His clinical work and laboratory research. in Oxford was mainly focused on surgical techniques of middle ear reconstruction, biocompatible materials and the immunology of allograft tympanoplasty, earning him invitations to present papers at the first International Symposium on Biomaterials in Otology, Leiden, the Netherlands, April 1983, the first International Academic Conference in immunology and Immunopathology as applied to Otology and Rhinology, Utrecht, The Netherlands,1984, the International Conference on the Post Operative Evaluation in Middle Ear Surgery. Antwerp, Belgium, 1984, and other conferences.

His, mentor in the 1980s was Professor Jean Marquet, Antwerp, Belgium – the father of Tympano-meatal and tympano-ossicular allograft transplant surgery.  He was appointed Consultant Otolaryngologist at London's Whipps Cross University Hospital in 1983. Here he continued his ear reconstruction procedures and  was invited to write the chapter on Middle Ear Reconstruction for Scott-Brown's Otolaryngology, the definitive multivolume surgical text book used by training surgeons and specialists worldwide. His chapters appear in both the 5th edition,1987 and 6th edition, 1997.

In 1984 Frootko, working with James Triffitt (now Emeritus Professor of Bone Metabolism in Oxford), was able to demonstrate new bone formation in human demineralised allograft ossicles used to reconstruct the ossicular chain. Unfortunately this and all other reconstructive procedures using allografts were abandoned in 1987 because of the potential risk of transmission of HIV and Creutzfeldt–Jakob disease from donor material to recipient. Frootko, like other workers in the field, then turned his focus to the use of autografts and biomaterials.
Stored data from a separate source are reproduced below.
-- ==== Sys2Proof/Tests/Slice0.lean ====
section
/-! SUPPORT. The model's own tests: ill-formed terms refused, words written out from 30_encoding.md R92 and R94 decoded, one step of each operation on small states with the results of 95_test_vectors.md, and for every statement with hypotheses a witness that meets them. -/

namespace Sys2Proof.Tests

open Sys2Proof Sys2Proof.Machine

/-! ## Small states -/

/-- Eight equal slots. -/
def slots (b : Byte) : Slots := #v[b, b, b, b, b, b, b, b]

/-- An idle machine in the reference configuration, every value concrete. -/
def s0 : State where
  cfg := Params.reference
  ctx := { Ctx.powerOn with tx := slots 0x11, rx := slots 0x22, baud := .transfer }
  srch := Srch.clear
  sub := ⟨false, 0, 0, .transfer⟩
  now := 100
  mem := []
  result := none
  fault := none
  draws := 0
  env := []

/-- The idle machine with consecutive bytes in memory. -/
def withBytes (a : Nat) (bs : List Byte) : State :=
  s0.setMem ((bs.zipIdx a).foldl (fun m c => m.write c.2 c.1) [])

/-- The idle machine whose window is 0x0000..0x0FFF (95_test_vectors.md V-F9). -/
def small : State := { s0 with cfg := { Params.reference with window := [⟨0, 0x1000⟩] } }

/-- A machine inside a bus reset, in the given state with the given budget and echo. -/
def resetting (r : ResetState) (budget : Byte) (echo : Byte) : State :=
  { s0 with
    ctx := { s0.ctx with
      owner := .reset, resetState := r, resetRetryBudget := budget, rx := slots echo, baud := .reset }
    sub := ⟨false, 0, 0, .reset⟩ }

/-- A machine inside a send, in the given state. -/
def sending (t : TransferState) (cmd left data cap : Nat) (skip : Byte) : State :=
  s0.setCtx { s0.ctx with
    owner := .transfer, transferState := t, commandCursor := cmd, commandRemaining := left
    dataCursor := data, dataRemaining := cap, readSkip := skip }

/-- A machine inside a search, in the given phase. -/
def searching (ph : Phase) (bit last : BitVec 7) (found : Byte) : State :=
  { s0 with
    ctx := { s0.ctx with owner := .search }
    srch := { phase := ph, out := 0x100, max := 4, found := found, lastCollision := last,
              currentCollision := 0, bit := bit } }

/-- The same with an exchange in flight that started at time 100. -/
def inFlight (now : Millis) (s : State) : State :=
  { s with ctx := { s.ctx with lastOperationTimestamp := 100 }, sub := ⟨true, 8, 8, s.sub.rate⟩, now := now }

/-- The pending exchange answered by the pair `a`, `b`. -/
def pair (a b : Byte) (s : State) : State :=
  s.setCtx { s.ctx with rx := #v[a, b, 0, 0, 0, 0, 0, 0] }

/-- The outcome is a next state with the property. -/
def next (o : Host.Outcome State Fault Refusal) (p : State → Bool) : Bool :=
  match o with
  | .next t => p t
  | _ => false

/-- The outcome is this fault. -/
def faults (o : Host.Outcome State Fault Refusal) (r : Fault) : Bool :=
  match o with
  | .fault q => q == r
  | _ => false

/-- The step handed this result. -/
def result (t : State) (st : Status) (v : Half) : Bool := t.result == some ⟨st, v⟩

/-! ## WellFormed -/

theorem test_wf_send : (Instr.send 0xFFFF 0xFFFF 0xFFFF 0xFFFF 0xFF).wf Params.reference = true := by decide
theorem test_illformed_send_command_address :
    (Instr.send 0x10000 0 0 0 0).wf Params.reference = false := by decide
theorem test_illformed_send_command_length :
    (Instr.send 0 0x10000 0 0 0).wf Params.reference = false := by decide
theorem test_illformed_send_data_address :
    (Instr.send 0 0 0x10000 0 0).wf Params.reference = false := by decide
theorem test_illformed_send_data_length :
    (Instr.send 0 0 0 0x10000 0).wf Params.reference = false := by decide
theorem test_illformed_search : (Instr.search 0x10000 0).wf Params.reference = false := by decide
theorem test_illformed_crc8_address : (Instr.crc8 0x10000 0).wf Params.reference = false := by decide
theorem test_illformed_crc8_length : (Instr.crc8 0 0x10000).wf Params.reference = false := by decide
theorem test_illformed_crc16_address : (Instr.crc16 0x10000 0 0).wf Params.reference = false := by decide
theorem test_illformed_crc16_length : (Instr.crc16 0 0x10000 0).wf Params.reference = false := by decide
theorem test_illformed_check_payload : (Instr.checkCrc16 0x10000 0 0 0).wf Params.reference = false := by decide
theorem test_illformed_check_length : (Instr.checkCrc16 0 0x10000 0 0).wf Params.reference = false := by decide
theorem test_illformed_check_inverse : (Instr.checkCrc16 0 0 0x10000 0).wf Params.reference = false := by decide
theorem test_illformed_encode : (Instr.encode 0 0x10000).wf Params.reference = false := by decide
theorem test_illformed_decode : (Instr.decode 0x10000).wf Params.reference = false := by decide
theorem test_illformed_attempts :
    ({ Params.reference with resetAttempts := 0 } : Params).wf = false := by decide
theorem test_illformed_length_width : ({ Params.reference with lenW := 7 } : Params).wf = false := by decide
theorem test_misfit_record : (Req.mk 8 0 0 0 0x10000 0).fits Params.reference = false := by decide
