/-- Settles O20: Terminate is the sentinel and then a change of phase. -/
theorem endMarkerWithNothingPendingReturns : Obligations.EndMarkerWithNothingPendingReturns := by
  intro s hcls hi
  have runs := (exec_etx_reacts hi).trans (react_of_none (s := storeSentinel s) hcls)
  exact ⟨_, runs, rfl, terminated_of_msg rfl⟩

/-- Settles O24: the three classes are the ones whose reaction is the flush, so the end marker takes the class it finds. -/
theorem rejectedParsesEnterTheFlush : Obligations.RejectedParsesEnterTheFlush := by
  intro s hcls hi
  have same : classify s.cls s = s := rfl
  have flushed := raiseClass_flushed hcls hi
  rwa [raiseClass, same] at flushed

/-! ## The delay of an Initialization frame (R132) -/

theorem msgByte_of_find {s : State} {i : Nat} {b : Byte} (h : s.msg.find i = some b) : msgByte s i = b := by
  simp [msgByte, h]

/-- Below the sentinel the payload byte is read, at its place 0x00. -/
theorem msgByte_storeSentinel_of_lt {s : State} {i : Nat} {b : Byte} (hi : i < s.idx) (h : s.msg.find i = some b) :
    msgByte (storeSentinel s) i = b :=
  msgByte_of_find (by rw [find_storeSentinel, if_pos hi, h])

theorem msgByte_storeSentinel_idx (s : State) : msgByte (storeSentinel s) s.idx = 0#8 :=
  msgByte_of_find (terminated_of_msg rfl).1

/-- The delay bytes lie inside an admissible `MSG_CAP`. -/
theorem delay_position_fits {c : Config} (hc : c.Admissible) : c.initDelayOffset + 1 ≤ c.msgCap := by
  obtain ⟨-, io_cap_pos, room, offset_le, -⟩ := hc
  omega

/-- Settles O21: the two bytes are read after the sentinel is written, so each clause is a read below it or at its place. -/
theorem initializationSetsTheDelay : Obligations.InitializationSetsTheDelay := by
  intro s hc hcls hi
  have reacts := (exec_etx_reacts hi).trans (react_of_init (s := storeSentinel s) hcls)
  have runs := reacts.trans (reactInit_completes (s := storeSentinel s) (delay_position_fits hc))
  refine ⟨_, msgByte (storeSentinel s) s.cfg.initDelayOffset, msgByte (storeSentinel s) (s.cfg.initDelayOffset + 1),
    runs, rfl, terminated_of_msg rfl, ?high, ?highSentinel, ?low, ?lowSentinel⟩
  case high => exact fun b below found => msgByte_storeSentinel_of_lt below found
  case highSentinel => exact fun here => by rw [here]; exact msgByte_storeSentinel_idx s
  case low => exact fun b below found => msgByte_storeSentinel_of_lt below found
  case lowSentinel => exact fun here => by rw [here]; exact msgByte_storeSentinel_idx s

/-! ## *poll*: sample, invert, build (R134) -/

theorem flipped_eq_invertIf (f : Bool) (bs : List Byte) : flipped f bs = invertIf f bs := rfl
Frootko also established and supervised clinical courses at Whipps Cross Hospital's Medical Education Centre in London, to prepare training surgeons for the Royal College's of Surgeons final F.R.C.S. examinations in Otorhinolanyngology/Head and Neck Surgery

The last research project that he initiated and supervised, determined the detrimental effect of type 1 and type 2 diabetes on adult hearing thresholds

== Books ==
In 2026, Frootko self-published Frootko: An Illustrated Family Story, a genealogical memoir tracing eight generations of his Lithuanian Jewish family. The book chronicles their migration from the Pale of Settlement in Imperial Russia to South Africa, the United States, and Europe between 1820 and 2024.

== Retirement ==
He retired in 2004 to Plettenberg Bay in South Africa and married Helen Mudge in 2014.